As for getting a board with more PSRAM, I ordered the 8MB to test.

However, this is for a project and we already have 50 esp-WROOM-32s on hand we'd like to use (no PSRAM to my knowledge). Reordering 50 more 8MB boards would add another few hundred dollars to our project. Would be ideal if we can use the esps we already have on hand.

It seems like from the above test, memory is not the issue as its not dipping below 100k.

woodward54 commented 4 months ago

Using ESP32-WROOM-32 board

4MB flash, 0 PSRAM, ESP32-D0WDQ6 chip

robertlipe commented 4 months ago

I was just double-checking for a "what I think we've learned" and I think your last sentence is the conclusion.

We turned the dials and put things on an extreme diet. Rutger and I (and probably anyone else that pays attention to patterns of problems here) will tell you that once we get into the 30k-ish range of free memory that random weird stuff happens that we've just been unable to quantify. We SHOULD be seeing memory failures upon weird stuff, but we don't. We're pretty sure they're not failures in OUR code because we have all of our news and mallocs inside giant wrappers that, if they fail and we don't have a great recovery path, we at least hang a skull on a post that identifies a function name and line number so we know WHAT request failed ... when we crash. We don't have that level of control if a failure happens, say, inside the networking code.
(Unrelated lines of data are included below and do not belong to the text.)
/-- The first and the last byte of each buffer. -/
theorem witness_ByteViewIsBigEndian : (0 < 16) ∧ (15 < 16) ∧ (0 < 4) ∧ (3 < 4) := by decide

/-- The greatest value of a 4-byte buffer. -/
theorem witness_ByteViewRoundTrips : 0xFFFFFFFF < 2 ^ (8 * 4) := by decide

theorem witness_HalvesHoldTheirBytes :
    (List.replicate 16 (0xAB#8)).length = 16 ∧ [192#8, 0#8, 2#8, 130#8].length = 4 := by decide

/-- The least and the greatest `x` of each width, and `p` at both ends. -/
theorem witness_PseudoInstructionsHaveTheirEffect :
    0 < 2 ^ Width.w32.bits ∧ 0xFFFFFFFF < 2 ^ Width.w32.bits ∧ 31 < Width.w32.bits ∧
      0xFFFFFFFFFFFFFFFFFFFFFFFFFFFFFFFF < 2 ^ Width.w128.bits ∧ 0 ≤ Width.w128.bits ∧ 128 ≤ Width.w128.bits := by decide

/-- An accepted line; the least values that are refused, at both widths; a line with two fitting values. -/
theorem witness_AssembledTextIsWellFormed :
    parseLine ['N', 'O', 'T', '.', '3', '2', ' ', '7'] = some (.command (AsmLine.mk .not32 (.value 7) (.value 0))) ∧
      parseText ['O', 'R', '.', '3', '2', ' ', '7', ',', 'Y'] = some (.command (AsmLine.mk .or32 (.value 7) .resultY)) ∧
      2 ^ (Instr.width .add32).bits ≤ 4294967296 ∧ Op.isUnary (Instr.op .add32) = false ∧
      2 ^ Width.w128.bits ≤ 0x100000000000000000000000000000000 ∧ Width.w32.bits < 33 ∧ Width.w128.bits < 129 := by
  decide

/-- A refused line as it is written: the value `2^32` at `W = 32`. -/
theorem test_parse_refuses :
    parseLine ['N', 'O', 'T', '.', '3', '2', ' ', '4', '2', '9', '4', '9', '6', '7', '2', '9', '6'] = none := by decide

/-- The greatest values of each width, a unary line, and `MASK`'s lengths at both ends. -/
theorem witness_PrintedTextParsesBack :
    4294967295 < 2 ^ (Instr.width .add32).bits ∧ Op.isUnary (Instr.op .not32) = true ∧
      4294967295 < 2 ^ Width.w32.bits ∧ 0 ≤ Width.w32.bits ∧ 128 ≤ Width.w128.bits := by decide

/-- What the printer writes. -/
theorem test_print :
    printText false (.command (AsmLine.mk .add32 (.value 10) .resultY)) =
        ['A', 'D', 'D', '.', '3', '2', ' ', '1', '0', ',', ' ', 'Y'] ∧
      printText true (.pseudo (.bitlen .w128 (.value 255))) =
        ['B', 'I', 'T', 'L', 'E', 'N', '.', '1', '2', '8', ' ', '0', 'x', 'f', 'f'] := by decide

/-- A legal word and an illegal one in the latch. -/
theorem witness_EveryCommandHasItsFrame :
    decode (withLatch 0x19#8 1 0).latch.cmd = .ok .clz128 ∧
      decode (withLatch 0x0A#8 1 1).latch.cmd = .error .reservedOp := by decide

end Sys2Proof.Tests
end

section
/-! The rules of the state (10_state.md R17 to R20, R28): what each legal command leaves in `C`, `Z` and `ORD`, that every
edge is a refinement of the command-level steps it completes, and with both the summary of R28 in every reachable
state. -/

namespace Sys2Proof.Machine

/-! ### The flags of a command's result (R17 to R19) -/

theorem commandResult_c_of_add {i : Instr} (l : Latch) (h : i.op = .add) :
    (commandResult i l).c = true ↔ 2 ^ i.width.bits ≤ atWidth i.width l.a + atWidth i.width l.b := by
  simp only [commandResult, h, opResult, addResult_c]

/-- The borrow of SUB and CMP (R17). -/
theorem commandResult_c_of_sub_or_cmp {i : Instr} (l : Latch) (h : i.op = .sub ∨ i.op = .cmp) :
    (commandResult i l).c = true ↔ atWidth i.width l.a < atWidth i.width l.b := by
  rcases h with h | h
  · simp only [commandResult, h, opResult, subResult_c]
  · rw [commandResult_of_cmp l h, cmpResult_c]

/-- No other operation has a carry (R17). -/
theorem commandResult_c_of_ne {i : Instr} (l : Latch) (hadd : i.op ≠ .add) (hsub : i.op ≠ .sub) (hcmp : i.op ≠ .cmp) :
    (commandResult i l).c = false := by
  unfold commandResult
  cases ho : i.op with
  | add => exact absurd ho hadd
  | sub => exact absurd ho hsub
  | cmp => exact absurd ho hcmp
  | shl | shr | and | or | not | ctz | clz => rfl

theorem commandResult_ord_of_cmp {i : Instr} (l : Latch) (h : i.op = .cmp) :
    (commandResult i l).ord = compareOrd (atWidth i.width l.a) (atWidth i.width l.b) := by
  rw [commandResult_of_cmp l h, cmpResult_ord]

/-- `ORD` holds an outcome exactly after CMP (R19, R28). -/
theorem commandResult_ord_ne_none_iff (i : Instr) (l : Latch) : (commandResult i l).ord ≠ .none ↔ i.op = .cmp := by
  constructor
  · intro hord
    by_contra hop
    exact hord (commandResult_ord_of_ne l hop)
  · intro hop
    rw [commandResult_ord_of_cmp l hop]
    exact compareOrd_ne_none _ _

/-- `ERR` is sticky under every command (R20). -/
theorem performed_err_of_err {s : State} (h : s.err = true) : (performed s).err = true := by
  cases hd : decode s.latch.cmd with
  | ok i => rw [performed_of_ok hd, writeResult_err, h]
  | error e => rw [performed_of_error hd, raiseIllegalCommand_err]

/-- After the first reset no edge without a reset clears `ERR` (R20). -/
theorem step_keeps_err {s t : State} (hs : s.resetSeen = true) (he : s.err = true) (hr : (portSample s).rst = false)
    (h : step s = .next t) : t.err = true := by
  cases edgeCase s with
  | secondAgent h2 => rw [step_secondAgent h2] at h; cases h
  | reset _ hr' => exact absurd hr' (by simp [hr])
  | beforeReset _ hs' => exact absurd hs (by simp [hs'])
  | completion hq _ hb hk =>
    rw [step_completion hq hs hb hk] at h
    cases h
    exact performed_err_of_err he
  | wait hq _ hb hk => rw [step_wait hq hs hb hk] at h; cases h; exact he
  | acceptAndComplete hq _ hb hv hl =>
    rw [step_acceptAndComplete hq hs hb hv hl] at h
    cases h
    exact performed_err_of_err he
  | accept hq _ hb hv hl => rw [step_accept hq hs hb hv hl] at h; cases h; exact he
  | idle hq _ hb hv => rw [step_idle hq hs hb hv] at h; cases h; exact he

/-! ### The summary of R28, command by command -/

/-- The bits above a value of the low 32 bits are 0. -/
theorem extractLsb'_32_96_eq_zero {v : Word} (h : v.toNat < 2 ^ 32) : v.extractLsb' 32 96 = 0 := by
  apply BitVec.eq_of_toNat_eq
  rw [BitVec.extractLsb'_toNat, Nat.shiftRight_eq_div_pow, Nat.div_eq_of_lt h]
  rfl

/-- After `W = 32` the upper bits of `Y` are 0 (R16, R28). -/
theorem writeResult_commandResult_upper {i : Instr} (hw : i.width = .w32) (l : Latch) (s : State) :
    (writeResult (commandResult i l) s).y.extractLsb' 32 96 = 0 := by
  have hlt : (commandResult i l).res < 2 ^ i.width.bits := commandResult_lt i l
  apply extractLsb'_32_96_eq_zero
  rw [writeResult_toNat hlt]
  rwa [hw] at hlt

/-- Every legal command leaves flags that agree with `Y` and `ORD` (R28). -/
theorem flagsAgree_writeResult (i : Instr) (l : Latch) (s : State) :
    FlagsAgree (writeResult (commandResult i l) s) := by
  refine ⟨writeResult_z_iff _ s, fun hord => ?_⟩
  have hop : i.op = .cmp := (commandResult_ord_ne_none_iff i l).mp hord
  have hy : (writeResult (commandResult i l) s).y =
      (ordBits (writeResult (commandResult i l) s).ord).setWidth 128 := by
    rw [writeResult_y, writeResult_ord, commandResult_of_cmp l hop, cmpResult_y, cmpResult_ord]
  refine ⟨hy, ?_, ?_⟩
  · rw [writeResult_c, writeResult_ord, commandResult_c_of_sub_or_cmp l (.inr hop), commandResult_ord_of_cmp l hop,
      compareOrd_lt_iff]
  · rw [writeResult_z_iff, hy]
    cases (writeResult (commandResult i l) s).ord <;> decide

/-- The summary of R28 is its part about one state, and what the last legal command says of `Y` and `ORD`. -/
theorem summaryHolds_of_flagsAgree {last : Option Instr} {s : State} (hf : FlagsAgree s)
    (hupper : ∀ i, last = some i → i.width = .w32 → s.y.extractLsb' 32 96 = 0)
    (hord : s.ord ≠ .none ↔ ∃ i, last = some i ∧ i.op = .cmp) : SummaryHolds last s :=
  ⟨hf.1, hupper, hord, fun i hi hop => hf.2 (hord.mpr ⟨i, hi, hop⟩)⟩

theorem summaryHolds_writeResult (i : Instr) (l : Latch) (s : State) :
    SummaryHolds (some i) (writeResult (commandResult i l) s) := by
  refine summaryHolds_of_flagsAgree (flagsAgree_writeResult i l s) ?_ ?_
  · rintro j ⟨⟩ hw
    exact writeResult_commandResult_upper hw l s
  · simpa using commandResult_ord_ne_none_iff i l

/-- The reset values satisfy the summary with no legal command yet (R26, R28). -/
theorem summaryHolds_resetUnit (s : State) : SummaryHolds none (resetUnit s) := by
  refine summaryHolds_of_flagsAgree ⟨?_, fun hord => absurd rfl hord⟩ ?_ ?_ <;> simp

/-- The summary speaks of what the host observes alone. -/
theorem summaryHolds_congr {last : Option Instr} {s t : State} (h : visible s = visible t) (hs : SummaryHolds last s) :
    SummaryHolds last t := by
  simp only [visible, Visible.mk.injEq] at h
  obtain ⟨hy, hc, hz, hord, -⟩ := h
  unfold SummaryHolds at hs ⊢
  rwa [hy, hc, hz, hord] at hs

/-- An illegal command writes `ERR` alone, of which the summary does not speak (R29). -/
theorem summaryHolds_raiseIllegalCommand (last : Option Instr) (s : State) :
    SummaryHolds last (raiseIllegalCommand s) ↔ SummaryHolds last s := Iff.rfl

theorem lastLegal_command_of_ok {r : Request} {i : Instr} (h : decode r.cmd = .ok i) (cs : List CommandStep)
    (last : Option Instr) : lastLegal (.command r :: cs) last = lastLegal cs (some i) := by
  simp only [lastLegal, h]

theorem lastLegal_command_of_error {r : Request} {e : DecodeError} (h : decode r.cmd = .error e)
    (cs : List CommandStep) (last : Option Instr) : lastLegal (.command r :: cs) last = lastLegal cs last := by
  simp only [lastLegal, h]

/-- The last legal command of steps is found one step at a time. -/
theorem lastLegal_cons (c : CommandStep) (cs : List CommandStep) (last : Option Instr) :
    lastLegal (c :: cs) last = lastLegal cs (lastLegal [c] last) := by
  cases c with
  | reset => rfl
  | command r =>
    cases hd : decode r.cmd with
    | ok i => rw [lastLegal_command_of_ok hd, lastLegal_command_of_ok hd, lastLegal]
    | error e => rw [lastLegal_command_of_error hd, lastLegal_command_of_error hd, lastLegal]

/-- Every command-level step keeps the summary, and with it the last legal command. -/
theorem summaryHolds_afterCommandStep {last : Option Instr} {s : State} (hs : s.resetSeen = true)
    (h : SummaryHolds last s) (c : CommandStep) : SummaryHolds (lastLegal [c] last) (afterCommandStep c s) := by
  cases c with
  | reset => exact summaryHolds_resetUnit s
  | command r =>
    rw [afterCommandStep, afterRequest_of_resetSeen hs]
    cases hd : decode r.cmd with
    | ok i =>
      rw [lastLegal_command_of_ok hd, performed_latchCommand_of_ok hd]
      exact summaryHolds_writeResult i _ _
    | error e =>
      rw [lastLegal_command_of_error hd, performed_latchCommand_of_error hd]
      exact (summaryHolds_raiseIllegalCommand _ _).mpr h

/-- Every run of command-level steps keeps it. -/
theorem summaryHolds_runCommands {cs : List CommandStep} {last : Option Instr} {s t : State} (hs : s.resetSeen = true)
    (h : SummaryHolds last s) (hrun : runCommands cs s = .next t) : SummaryHolds (lastLegal cs last) t := by
  induction cs generalizing last s with
  | nil =>
    cases hrun
    exact h
  | cons c cs ih =>
    rw [runCommands_cons] at hrun
    rw [lastLegal_cons]
    exact ih (afterCommandStep_resetSeen hs c) (summaryHolds_afterCommandStep hs h c) hrun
I think we'll nod our heads and say that 100-130K free is not only "plenty", it's a "a lot" because for the SoC that I think you have, you only started with either 512 or 520K in absolute total.

Do you see the LargestBlk value starting at a large number (probably approaching, but not equal to Mem) and constantly trending downward? That's a symptom of fragmentation.

So our working theory is that it's not necessarily absolute memory free, but could potentially be fragmentation, though 86K is still large. That it's not recovering once the pressure is relieved and your buffers are released is a little concerning.

What variables can you control that makes it more or less likely to happen? If it's currently happening every ~2 minutes, does making your animation draw at 1fps (or some other low number) make it last 30x as long? Does making it draw at 60 fps make it last 1/2 as long?

On Fri, Feb 9, 2024 at 5:56 PM David Woodward @.***> wrote:

As for getting a board with more PSRAM, I ordered the 8MB to test.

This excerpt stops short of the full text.